DATA EXCERPTS section start

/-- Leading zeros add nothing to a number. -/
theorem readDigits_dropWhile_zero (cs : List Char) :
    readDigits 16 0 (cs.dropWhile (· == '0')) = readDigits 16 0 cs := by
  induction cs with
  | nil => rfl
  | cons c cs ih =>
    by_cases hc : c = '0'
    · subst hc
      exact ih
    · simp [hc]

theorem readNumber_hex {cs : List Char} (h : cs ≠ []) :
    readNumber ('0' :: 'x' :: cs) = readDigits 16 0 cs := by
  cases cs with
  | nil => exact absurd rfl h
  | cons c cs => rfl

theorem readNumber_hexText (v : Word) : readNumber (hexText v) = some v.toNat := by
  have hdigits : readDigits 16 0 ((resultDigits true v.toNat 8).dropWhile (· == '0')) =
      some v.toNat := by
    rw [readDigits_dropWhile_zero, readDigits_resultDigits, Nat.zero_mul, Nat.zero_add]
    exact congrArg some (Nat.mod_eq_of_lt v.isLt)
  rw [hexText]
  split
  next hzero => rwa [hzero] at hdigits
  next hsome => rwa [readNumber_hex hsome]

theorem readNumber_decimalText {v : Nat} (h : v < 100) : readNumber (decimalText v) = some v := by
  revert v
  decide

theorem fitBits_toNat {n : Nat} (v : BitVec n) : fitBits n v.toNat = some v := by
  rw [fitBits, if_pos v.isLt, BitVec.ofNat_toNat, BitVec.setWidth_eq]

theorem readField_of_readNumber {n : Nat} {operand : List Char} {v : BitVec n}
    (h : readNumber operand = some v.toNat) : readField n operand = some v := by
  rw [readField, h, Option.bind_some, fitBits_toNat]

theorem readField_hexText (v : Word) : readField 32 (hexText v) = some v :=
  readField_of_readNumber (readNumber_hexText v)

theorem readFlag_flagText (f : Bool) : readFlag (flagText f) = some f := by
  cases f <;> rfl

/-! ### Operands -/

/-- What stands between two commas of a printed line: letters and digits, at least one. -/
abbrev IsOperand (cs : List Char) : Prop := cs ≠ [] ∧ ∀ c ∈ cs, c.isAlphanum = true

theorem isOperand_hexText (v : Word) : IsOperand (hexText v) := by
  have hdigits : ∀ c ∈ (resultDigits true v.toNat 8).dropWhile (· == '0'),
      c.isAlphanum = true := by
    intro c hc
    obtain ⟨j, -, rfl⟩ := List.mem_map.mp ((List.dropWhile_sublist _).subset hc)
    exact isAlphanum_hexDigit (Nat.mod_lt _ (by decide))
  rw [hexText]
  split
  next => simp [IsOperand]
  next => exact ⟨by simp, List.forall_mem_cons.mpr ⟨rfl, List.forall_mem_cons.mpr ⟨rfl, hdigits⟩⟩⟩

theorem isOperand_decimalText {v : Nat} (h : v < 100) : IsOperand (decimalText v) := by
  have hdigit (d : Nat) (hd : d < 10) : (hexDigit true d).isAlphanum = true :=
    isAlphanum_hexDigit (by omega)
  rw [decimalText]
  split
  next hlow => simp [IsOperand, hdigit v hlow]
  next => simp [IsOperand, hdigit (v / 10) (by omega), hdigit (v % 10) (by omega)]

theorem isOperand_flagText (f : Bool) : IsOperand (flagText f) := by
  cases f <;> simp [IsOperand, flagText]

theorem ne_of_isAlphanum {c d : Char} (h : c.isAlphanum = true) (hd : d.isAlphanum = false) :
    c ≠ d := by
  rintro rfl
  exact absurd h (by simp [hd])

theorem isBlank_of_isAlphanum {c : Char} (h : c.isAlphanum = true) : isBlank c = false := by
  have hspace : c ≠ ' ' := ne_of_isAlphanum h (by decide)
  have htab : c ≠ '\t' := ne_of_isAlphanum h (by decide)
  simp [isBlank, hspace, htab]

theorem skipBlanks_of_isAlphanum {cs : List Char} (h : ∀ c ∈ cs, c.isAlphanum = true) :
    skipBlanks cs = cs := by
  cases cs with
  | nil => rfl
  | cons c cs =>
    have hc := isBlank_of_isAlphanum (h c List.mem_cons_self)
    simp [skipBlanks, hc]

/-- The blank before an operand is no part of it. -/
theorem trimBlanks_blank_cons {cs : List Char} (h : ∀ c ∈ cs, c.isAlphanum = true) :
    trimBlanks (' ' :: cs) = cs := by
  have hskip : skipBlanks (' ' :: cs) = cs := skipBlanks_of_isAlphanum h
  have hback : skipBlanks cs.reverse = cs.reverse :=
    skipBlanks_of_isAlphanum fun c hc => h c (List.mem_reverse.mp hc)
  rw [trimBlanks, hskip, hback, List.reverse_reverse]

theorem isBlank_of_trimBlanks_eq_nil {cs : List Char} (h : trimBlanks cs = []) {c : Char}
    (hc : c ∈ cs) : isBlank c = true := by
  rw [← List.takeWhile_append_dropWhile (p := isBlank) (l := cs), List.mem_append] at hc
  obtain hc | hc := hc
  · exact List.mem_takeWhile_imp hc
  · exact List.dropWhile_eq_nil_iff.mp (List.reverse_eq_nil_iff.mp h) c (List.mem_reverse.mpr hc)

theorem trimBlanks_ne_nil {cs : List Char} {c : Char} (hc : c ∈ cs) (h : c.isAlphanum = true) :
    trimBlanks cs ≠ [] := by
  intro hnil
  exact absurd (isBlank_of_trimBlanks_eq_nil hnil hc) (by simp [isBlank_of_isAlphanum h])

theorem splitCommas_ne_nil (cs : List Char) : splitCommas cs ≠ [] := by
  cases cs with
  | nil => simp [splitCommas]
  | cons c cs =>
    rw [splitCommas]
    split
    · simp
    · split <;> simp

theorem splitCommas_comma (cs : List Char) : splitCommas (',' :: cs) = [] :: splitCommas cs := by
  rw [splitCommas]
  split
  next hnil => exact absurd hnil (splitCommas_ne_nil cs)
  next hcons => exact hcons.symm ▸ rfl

DATA EXCERPTS section end
DATA EXCERPTS section start

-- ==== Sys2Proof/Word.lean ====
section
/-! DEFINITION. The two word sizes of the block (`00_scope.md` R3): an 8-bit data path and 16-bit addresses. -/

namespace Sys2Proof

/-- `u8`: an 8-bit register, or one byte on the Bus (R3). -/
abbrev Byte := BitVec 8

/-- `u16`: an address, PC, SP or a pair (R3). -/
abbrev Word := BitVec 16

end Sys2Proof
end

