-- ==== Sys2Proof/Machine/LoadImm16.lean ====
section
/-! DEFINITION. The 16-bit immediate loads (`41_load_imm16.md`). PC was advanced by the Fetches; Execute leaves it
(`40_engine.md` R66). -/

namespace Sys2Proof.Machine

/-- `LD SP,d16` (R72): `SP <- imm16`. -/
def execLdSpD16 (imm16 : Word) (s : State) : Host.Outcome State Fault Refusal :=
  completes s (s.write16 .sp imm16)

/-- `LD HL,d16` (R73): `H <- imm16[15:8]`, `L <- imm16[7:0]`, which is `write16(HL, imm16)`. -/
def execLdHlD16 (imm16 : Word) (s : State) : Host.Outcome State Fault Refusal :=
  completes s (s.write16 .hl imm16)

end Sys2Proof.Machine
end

DATA EXCERPTS section end
DATA EXCERPTS section start

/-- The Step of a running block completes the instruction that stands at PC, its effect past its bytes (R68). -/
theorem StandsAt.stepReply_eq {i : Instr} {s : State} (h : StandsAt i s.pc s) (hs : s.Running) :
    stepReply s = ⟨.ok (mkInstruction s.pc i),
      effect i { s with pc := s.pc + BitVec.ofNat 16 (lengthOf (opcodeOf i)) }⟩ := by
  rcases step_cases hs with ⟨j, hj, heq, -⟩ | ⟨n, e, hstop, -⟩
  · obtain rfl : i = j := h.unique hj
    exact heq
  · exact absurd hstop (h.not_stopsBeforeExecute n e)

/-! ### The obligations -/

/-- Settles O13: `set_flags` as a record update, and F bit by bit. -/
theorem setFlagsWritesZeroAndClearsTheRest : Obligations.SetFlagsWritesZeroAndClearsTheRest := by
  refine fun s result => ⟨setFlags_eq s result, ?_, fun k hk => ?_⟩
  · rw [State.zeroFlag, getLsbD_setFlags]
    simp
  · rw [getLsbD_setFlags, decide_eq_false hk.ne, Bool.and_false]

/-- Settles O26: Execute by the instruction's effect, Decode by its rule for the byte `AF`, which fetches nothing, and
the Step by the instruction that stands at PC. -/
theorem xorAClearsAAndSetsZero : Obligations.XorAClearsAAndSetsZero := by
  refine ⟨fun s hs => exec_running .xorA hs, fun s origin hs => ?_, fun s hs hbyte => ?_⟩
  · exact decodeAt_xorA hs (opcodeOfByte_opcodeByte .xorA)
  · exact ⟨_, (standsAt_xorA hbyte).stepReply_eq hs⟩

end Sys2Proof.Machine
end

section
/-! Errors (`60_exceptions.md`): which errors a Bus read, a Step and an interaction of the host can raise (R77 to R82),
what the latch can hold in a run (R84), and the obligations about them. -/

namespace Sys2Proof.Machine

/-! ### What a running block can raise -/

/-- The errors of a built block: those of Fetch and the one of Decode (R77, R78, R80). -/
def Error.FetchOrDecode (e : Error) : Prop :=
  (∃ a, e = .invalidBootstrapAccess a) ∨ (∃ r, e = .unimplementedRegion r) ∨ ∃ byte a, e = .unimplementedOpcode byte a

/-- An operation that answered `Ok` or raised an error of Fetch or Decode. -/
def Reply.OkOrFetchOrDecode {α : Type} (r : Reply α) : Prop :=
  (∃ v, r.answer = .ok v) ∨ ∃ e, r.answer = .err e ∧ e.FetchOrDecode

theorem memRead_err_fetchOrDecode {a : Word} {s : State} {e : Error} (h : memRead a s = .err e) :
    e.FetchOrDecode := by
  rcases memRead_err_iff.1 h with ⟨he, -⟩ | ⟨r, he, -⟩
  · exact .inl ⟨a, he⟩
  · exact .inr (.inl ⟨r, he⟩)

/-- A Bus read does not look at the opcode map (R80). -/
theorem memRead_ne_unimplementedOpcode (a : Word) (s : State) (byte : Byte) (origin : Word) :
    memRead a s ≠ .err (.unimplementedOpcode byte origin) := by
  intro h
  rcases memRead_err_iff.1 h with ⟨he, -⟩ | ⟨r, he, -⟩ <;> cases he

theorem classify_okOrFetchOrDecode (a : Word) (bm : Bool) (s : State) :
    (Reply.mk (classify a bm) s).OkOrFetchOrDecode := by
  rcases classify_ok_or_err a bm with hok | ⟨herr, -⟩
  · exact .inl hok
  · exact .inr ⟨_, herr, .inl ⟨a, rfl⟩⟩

DATA EXCERPTS section end

Everything from the line with "part of it. -/" through the line with "skipBlanks_of_isAlphanum fun c" should be written out exactly as it appears above, end lines included, and nothing outside that range.

▸ **RESPONSE FOR THIS EXERCISE**
/-- The blank before an operand is no part of it. -/
theorem trimBlanks_blank_cons {cs : List Char} (h : ∀ c ∈ cs, c.isAlphanum = true) :
    trimBlanks (' ' :: cs) = cs := by
  have hskip : skipBlanks (' ' :: cs) = cs := skipBlanks_of_isAlphanum h
  have hback : skipBlanks cs.reverse = cs.reverse :=
    skipBlanks_of_isAlphanum fun c hc => h c (List.mem_reverse.mp hc)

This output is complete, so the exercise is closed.